The placebo, scientists have discovered, could actually be powerful medicine, even when people know they're taking the fake stands-in.

Now, a project that kicked off its Indiegogo campaign on Tuesday seeks to harness the power of the placebo -- which comes from the Latin for "I shall please" -- to make thousands of people happier.

In late 2010, Harvard researchers divided 80 patients suffering from Irritable Bowel Syndrome into two groups -- a control group that got no medicine and another group that got tablets that described honestly as "like sugar pills." Three weeks later, twice as many of the sugar pill takers reported improved symptoms than the control group. They also improved roughly at the rate a group on the most powerful IBS medication would have.

Seeking to harness this ability of even known placebos to improve our well-being, philanthropic entrepreneur Daniel Jacobs and tech entrepreneur Prosper Nwankpa assembled a team of scientists, technologists, and community leaders to create The Placebo Happiness Study. The project is seeking $20,000 in Indiegogo funds to roll out the study across the globe.

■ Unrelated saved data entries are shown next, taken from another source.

-- ==== Sys2Proof/Machine/GnssRows.lean ====
section
/-!
DEFINITION. The meanings of the commands whose operations stand in Machine/Gnss.lean, one for each row.
-/

namespace Sys2Proof.Machine

/-- CHANNEL_ASSIGN: A tracking channel is assigned to an antenna, signal and satellite and enters ACQ. (R257) -/
def execChannelAssign (ch : Fin 384) (cands : List Candidate) (s : State) : Host.Outcome State Fault Refusal :=
  s.run fun b => b.channelAssign ch.val cands

/-- CHANNEL_RELEASE: A channel whose satellite has set 2° below the mask returns to IDLE. (R257) -/
def execChannelRelease (ch : Fin 384) (elev : Int) (s : State) : Host.Outcome State Fault Refusal :=
  s.run fun b => b.channelRelease ch.val elev

/-- CORRELATOR_DUMP: Every 1 ms a channel delivers I and Q of its taps, triggering its tracking task. (R258) -/
def execCorrelatorDump (ch : Fin 384) (iq : List (Int × Int)) (cn0 : BitVec 8) (doppler : Int) (aid : Int) (osc : Option (Nat × Int)) (s : State) :
    Host.Outcome State Fault Refusal :=
  s.run fun b => b.correlatorDump ch.val iq cn0.toNat doppler aid osc

/-- SIGNAL_FOUND: Acquisition finds the signal and the channel enters PULL_IN. (R260) -/
def execSignalFound (ch : Fin 384) (code : Nat) (doppler : Int) (pred : Int) (s : State) :
    Host.Outcome State Fault Refusal :=
  s.run fun b => b.signalFound ch.val code doppler pred

/-- PULL_IN_LOCK: Phase lock held 100 ms moves the channel to TRACK. (R260) -/
def execPullInLock (ch : Fin 384) (since : Nat) (s : State) : Host.Outcome State Fault Refusal :=
  s.run fun b => b.pullInLock ch.val since

/-- PULL_IN_TIMEOUT: No lock within 2 s returns the channel to ACQ. (R260) -/
def execPullInTimeout (ch : Fin 384) (s : State) : Host.Outcome State Fault Refusal :=
  s.run fun b => b.pullInTimeout ch.val

/-- COAST_ENTRY: C/N0 below CN0_LOSS for 20 ms moves the channel to COAST. (R260) -/
def execCoastEntry (ch : Fin 384) (since : Nat) (sigV : Nat) (sigA : Nat) (s : State) :
    Host.Outcome State Fault Refusal :=
  s.run fun b => b.coastEntry ch.val since sigV sigA

/-- COAST_EXIT: C/N0 recovered for 20 ms returns the channel to TRACK with the predicted phase-error check. (R261) -/
def execCoastExit (ch : Fin 384) (since : Nat) (s : State) : Host.Outcome State Fault Refusal :=
  s.run fun b => b.coastExit ch.val since

/-- COAST_TIMEOUT: A coast beyond its limit returns the channel to ACQ and increments SLIPS. (R260) -/
def execCoastTimeout (ch : Fin 384) (s : State) : Host.Outcome State Fault Refusal :=
  s.run fun b => b.coastTimeout ch.val

/-- SPECTRUM_SCAN: Every 100 ms each band's spectrum engages notches and detects a full notch episode. (R263) -/
def execSpectrumScan (ant : Bool) (band : Fin 3) (lines : List SpecLine) (s : State) :
    Host.Outcome State Fault Refusal :=
  s.run fun b => b.spectrumScan ant band.val lines

/-- NOTCH_RELEASE: A notch releases when its line has stood low for 1 s. (R263) -/
def execNotchRelease (ant : Bool) (band : Fin 3) (k : Fin 8) (s : State) : Host.Outcome State Fault Refusal :=
  s.run fun b => b.notchRelease ant band.val k.val

/-- JAM_EVALUATION: Every 100 ms AGC and flatness are evaluated and jamming episodes start or end. (R264) -/
def execJamEvaluation (ant : Bool) (band : Fin 3) (agc : Int) (sf : BitVec 8) (s : State) :
    Host.Outcome State Fault Refusal :=
  s.run fun b => b.jamEvaluation ant band.val agc sf.toNat

/-- NAV_SOLUTION: Every 10 ms the solver computes and publishes a navigation record. (R266) -/
def execNavSolution (x : Solution) (s : State) : Host.Outcome State Fault Refusal :=
  s.run fun b => b.navSolution x

/-- NAV_SNAP: A write to GNSS_NAV_SNAP copies the latest navigation record into GNSS_NAV0–15. (R266) -/
def execNavSnap (s : State) : Host.Outcome State Fault Refusal :=
  s.run fun b => b.live fun b => b.navSnap

/-- RTCM_FRAME: An RTCM frame arrives and is accepted or discarded. (R270) -/
def execRtcmFrame (frame : List Byte) (s : State) : Host.Outcome State Fault Refusal :=
  s.run fun b => b.rtcmFrame frame

/-- CORRECTION_EPOCH_CLOSE: A correction epoch closes on a final MSM or 200 ms after its first message. (R271) -/
def execCorrectionEpochClose (s : State) : Host.Outcome State Fault Refusal :=
  s.run fun b => b.correctionClose

/-- TIME_LOCK: A timing error of 50 ns or less held 10 s moves TIME_STATE to LOCKED and TB0 takes GNSS time. (R273) -/
def execTimeLock (since : Nat) (gnss : Nat) (s : State) : Host.Outcome State Fault Refusal :=
  s.run fun b => b.timeLock since gnss

/-- HOLDOVER_ENTRY: Loss of the timing solution moves TB0 into HOLDOVER with a GNSS_HOLDOVER ENTERED record. (R274) -/
def execHoldoverEntry (err : Nat) (s : State) : Host.Outcome State Fault Refusal :=
  s.run fun b => b.holdoverEntry err

/-- HOLDOVER_LIMIT: Holdover error or duration beyond its limit makes TB0 not valid and raises LIMIT. (R274) -/
def execHoldoverLimit (err : Nat) (s : State) : Host.Outcome State Fault Refusal :=
  s.run fun b => b.holdoverLimit err

/-- LOCK_RETURN: Lock returns in holdover and TB0 is slewed, stepped forward or held with a TIME_RESET. (R275) -/
def execLockReturn (gnss : Nat) (s : State) : Host.Outcome State Fault Refusal :=
  s.run fun b => b.lockReturn gnss

/-- PPS_SECOND: At each whole second of TB0 PPS_OUT is released when driven. (R277) -/
def execPpsSecond (s : State) : Host.Outcome State Fault Refusal :=
  s.run fun b => b.ppsSecond

/-- PPS_WIDTH_END: WIDTH_MS after the second PPS_OUT is held low. (R277) -/
def execPpsWidthEnd (s : State) : Host.Outcome State Fault Refusal :=
  s.run fun b => b.ppsWidthEnd

/-- NMEA_OUTPUT: At each output epoch the host sends one NMEA datagram. (R279) -/
def execNmeaOutput (s : State) : Host.Outcome State Fault Refusal :=
  s.run fun b => b.nmeaOutput

/-- GNSS_ENABLE: A write of GNSS_CTRL.EN = 1 starts every channel in ACQ. (R281) -/
def execGnssEnable (s : State) : Host.Outcome State Fault Refusal :=
  s.run fun b => b.live fun b => b.gnssEnable

/-- GNSS_DISABLE: A write of GNSS_CTRL.EN = 0 stops channels, solution and NMEA and puts TB0 in holdover. (R281) -/
def execGnssDisable (err : Nat) (s : State) : Host.Outcome State Fault Refusal :=
  s.run fun b => b.live fun b => b.gnssDisable err

/-- ANTENNA_BIAS_FAULT: An antenna bias current moves below 5 mA or above 100 mA, or back within that range, and
  ANT_A_FLT or ANT_B_FLT follows it. (R432) -/
def execAntennaBiasFault (ant : Bool) (ua : Nat) (s : State) : Host.Outcome State Fault Refusal :=
  s.run fun b => b.antennaBias ant ua

end Sys2Proof.Machine
end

Contributors (who can pledge as little as $1) become participants in the study. During each of the 30 days of the study, participants will log in to a website, rate their happiness, watch a one- to two-minute video (the placebo), and then share an intention on the site for something they'll do in the next 24 hours to make themselves happier.

Like what?

"We encourage small, sustainable, repeatable steps," Jacobs told Crave. "That is the purpose of intention formation -- something you can and WILL do." The Indiegogo video suggest that one possible intention could saying "hi" to five strangers. Of course, reading at least 10 minutes of Crave a day is an even better idea (but you knew that).

If you're wondering whether something as simple as watching a short video and promising to do a little something to make yourself happy really works, it seems that it can. The Happiness Study team did a similar experiment in March with 1,000 people. According to the researchers, those participants increased their daily happiness by 40 percent.

Since then, the team has been working with researchers at UC San Diego -- including James Fowler, uber-popular author and professor of medical genetics and political science -- to design a refined study. "So we believe there's a good shot you'll feel happier," says the Indiegogo page.

Speaking of shots, I'm familiar with using those to get a little happier. But there's always that blasted morning after. As I get a older, a side-effect-free placebo sounds pretty good, so I might just be throwing some of my own cash into this campaign. At least placebos never hurt.